Removed or deleted government information.
As I have eluded before, any content on social media platforms is incredibly tenuous and temporary by nature. As a law librarian and an assiduous legal researcher, this is one of the major problems I see when important government information finds itself solely on these platforms. What a lot of people tend to forget is that social media platforms are private third-party vendors which do not have preservation of public information as one of their company goals. Therefore, the task and hard work of preservation and archiving and ultimately access and use for legal research sometimes fall on external institutions.

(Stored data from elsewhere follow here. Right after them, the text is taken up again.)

/-! ## Commands -/

/-- V-S1. -/
theorem test_feedBit_shift : snap (.feedBit true) (atRest false 0 0x80000001 []) = some (false, 0, 3, 0) := by decide
/-- V-S2, the last bit: from the 28 bits before it, ACC = 32'h0CC32AB7. -/
theorem test_feedBit_lock : shown (.feedBit true) (atRest false 0 0x0CC32AB7 []) =
    some (.incomplete, .lockAcquired, some 0x1986556F) := by decide
/-- V-W1. -/
theorem test_feedWord_preamble : shown (.feedWord 0x12345678) State.reset =
    some (.resyncing .preamble, .syncLost, none) := by decide
/-- P4, the first command. -/
theorem test_feedWord_lock : snap (.feedWord 0x1981001C) State.reset = some (true, 0, 0, 1) := by decide
/-- R163. -/
theorem test_desync : snap .desync (atRest true 7 0xFFBFBFAF [0x19800000]) = some (false, 0, 0xFFBFBFAF, 0) := by decide
/-- R83. -/
theorem test_reservedCmd : shown .reservedCmd (atRest true 7 5 [0x19800000]) =
    some (.refused .badCommand, .none, none) := by decide
/-- R311. -/
theorem test_reset : snap .reset (atRest true 7 5 [0x19800000]) = some (false, 0, 0, 0) := by decide

/-! ## Internal operations on the Context -/

/-- P1, bit#66: header word 2 with frame length 0 completes the message. -/
theorem test_wordStep_complete : given (.wordStep 0x00C80030) (atRest true 0 0 [0x19865579]) =
    some (.stepped (.complete (.headerOnly ⟨6, 341, 100, 600, 0, 0, 0⟩)) .word) := by decide
/-- V-A4, the capacity guard. -/
theorem test_wordStep_guard : given (.wordStep 0x19800000) (at_ true 0 5 [0x19800000] 33) =
    some (.stepped (.error .frameLength) .syncLost) := by decide
/-- R160. -/
theorem test_loss : snap .loss (atRest true 29 0xA640003D [0x19815554]) = some (false, 0, 0xA640003D, 0) := by decide
/-- R182: one word more, no other field. -/
theorem test_acceptWord : snap (.acceptWord 0x00CA480C) (atRest true 0 7 [0x19815554]) = some (true, 0, 7, 2) := by decide
/-- V-A4 without WORD_STEP: LOCK is not written. -/
theorem test_acceptWord_guard : snap (.acceptWord 0) (at_ true 3 7 [] 33) = some (true, 3, 7, 0) := by decide
/-- R184. -/
theorem test_asmDiscard : (nextOf (exec .asmDiscard (atRest true 3 7 [0x19815554, 9]))).map (·.ctx) =
    some { Context.reset with lock := true, bitoff := 3, acc := 7 } := rfl

/-! ## The payload decoder -/

/-- P2's message, received parity and all. -/
def p2 : List Word := [0x19815554, 0x00CA480C, 0x08C0029F, 0x3F50B444, 0x3FE70152, 0x2640003D]

/-- P2's slots 0 and 1. -/
def p2Slots : List (Option Satellite) :=
  [some ⟨3, 1, 0, 66, 10, -3, 200, -6⟩, some ⟨17, 2, 1, 153, -100, 5, -32000, 160⟩] ++ List.replicate 16 none
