-- ==== Sys2Proof/Machine/State.lean ====
section
/-! DEFINITION. The state of the LS-8 CORE as plain data (10_state.md R13), why a step can stop, and the state after reset. -/

namespace Sys2Proof.Machine

/-- The eight registers R0..R7 (R14). -/
inductive Reg where
  | r0 | r1 | r2 | r3 | r4 | r5 | r6 | r7
  deriving DecidableEq, Repr

/-- The register file: 8 registers of 8 bits (R14). -/
structure RegFile where
  r0 : Byte
  r1 : Byte
  r2 : Byte
  r3 : Byte
  r4 : Byte
  r5 : Byte
  r6 : Byte
  r7 : Byte
  deriving DecidableEq, Repr

/-- The condition flags: three independent bits, equal, less-than, greater-than (R25). -/
structure Flags where
  E : Bool
  L : Bool
  G : Bool
  deriving DecidableEq, Repr

/-- The kinds of fatal fault (60_exceptions.md R105). -/
inductive FaultKind where
  /-- The fetched byte is not an opcode (R106). -/
  | unknownOpcode
  /-- The ALU was asked for an operation it does not have (R107); no program reaches it. -/
  | unsupportedALUOperation
  /-- A memory address outside 0..255 (R108). -/
  | outOfBoundsMemory
  /-- A register index outside 0..7 (R108). -/
  | outOfBoundsRegister
  deriving DecidableEq, Repr

/-- What a fault records (R32). -/
structure FaultRecord where
  kind : FaultKind
  /-- The program counter at the faulting step. -/
  fpc : Addr9
  /-- The fetched opcode byte, or none when the opcode fetch itself faulted. -/
  opcode : Option Byte
  /-- The offending memory address, register index or opcode byte. -/
  info : Addr9
  deriving DecidableEq, Repr

/-- The run status (R29). -/
inductive Status where
  | running
  | halted
  | faulted (record : FaultRecord)
  deriving DecidableEq, Repr

/-- Memory: (address, byte) pairs in the canonical form `Memory.wf`; an unlisted address reads as `Config.unwrittenByte`. -/
structure Memory where
  cells : List Host.Cell
  deriving DecidableEq, Repr

/-- The canonical form: addresses strictly rising and below 256 (R36), no entry equal to what an unlisted address reads as. -/
abbrev Memory.wf (m : Memory) : Prop :=
  m.cells.Pairwise (fun c d => c.1 < d.1) ∧
    ∀ c ∈ m.cells, c.1 < Config.memSize ∧ c.2 ≠ Config.unwrittenByte

/-- The whole state (R13), and the output emitted so far (R33). -/
structure State where
  /-- The 256 memory cells (R36). -/
  mem : Memory
  /-- R0..R7 (R14); R7 is the stack pointer (R15). -/
  regs : RegFile
  /-- The address of the next opcode, 0..256 in 9 bits (R20). -/
  pc : Addr9
  /-- E, L, G (R25). -/
  flags : Flags
  /-- RUNNING, HALTED or FAULTED (R29). -/
  status : Status
  /-- The bytes PRN emitted, oldest first (R33). DESIGN CHOICE (log 1): the spec has them as events, not as state. -/
  out : List Byte
  deriving DecidableEq, Repr

/-- Why `step` has no next state. No meaning of an instruction answers one: a fatal error of the spec is a NEXT state
whose status is FAULTED (R110), log 3. -/
inductive Fault where
  /-- Raised by `step` alone, when the status is HALTED: no step exists there (R67). Safe: the hardware does not step either. -/
  | halted
  /-- Raised by `step` alone, when the status is FAULTED: no step exists there (R67, R113), and the record is held (R110).
  Safe: the hardware does not step either. -/
  | faulted (record : FaultRecord)
  deriving DecidableEq, Repr

/-- Why an instruction has no meaning in the model. -/
inductive Refusal where
  /-- Raised by a refused arm of `exec` for an instruction without a meaning yet; no arm is refused. Safe. -/
  | notModelled (mnemonic : String)
  deriving DecidableEq, Repr

/-- The registers after reset: R0..R6 are 0, R7 is 0xF4 (R18). -/
def RegFile.reset : RegFile :=
  { r0 := 0, r1 := 0, r2 := 0, r3 := 0, r4 := 0, r5 := 0, r6 := 0, r7 := Config.spReset }

/-- The flags after reset: all 0 (R28). -/
def Flags.reset : Flags := { E := false, L := false, G := false }

/-- The machine right after reset, with no image loaded (R123): so the image is empty and the status is HALTED (R31), log 4. -/
def State.reset : State :=
  { mem := { cells := [] }
    regs := RegFile.reset
    pc := Config.resetPc
    flags := Flags.reset
    status := .halted
    out := [] }

end Sys2Proof.Machine
end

The inaccessibility of any type of government information on social platforms becomes a major problem when this content is removed or deleted for whatever reasons. Having that in mind, the US National Archives has done incredible work at capturing and preserving numerous presidential social media accounts both from the previous Obama and Trump administrations. For legal researchers, the ability to access and use this government information has been significant and relevant to their work. However, this has proven not to be enough considering Trump’s controversial and at times deleted or removed tweets. For those of you interested in searching all of Trump tweets, there is also the Trump Twitter Archive.
The Internet Archive has also contributed to this conversation with its Archive-It service. Here you can find collections in particular topics, public and private institutions archiving and making public information available and much more. This is an incredibly powerful source of information for both current and future researchers.
The trend of government agencies and elected public officials sharing government information and heavily using social media is only going to further increase in the coming decades. More importantly, the amount of government information solely located in social media platforms will also increase. Legal researchers need to learn how to incorporate social media platforms as tools in their research strategies, especially for those pursuing government or legislative research. This is a conversation to be continued.
 Knight First Amendment Institute at Columbia University v. Trump, No. 18-1691 (2d Cir. 2019).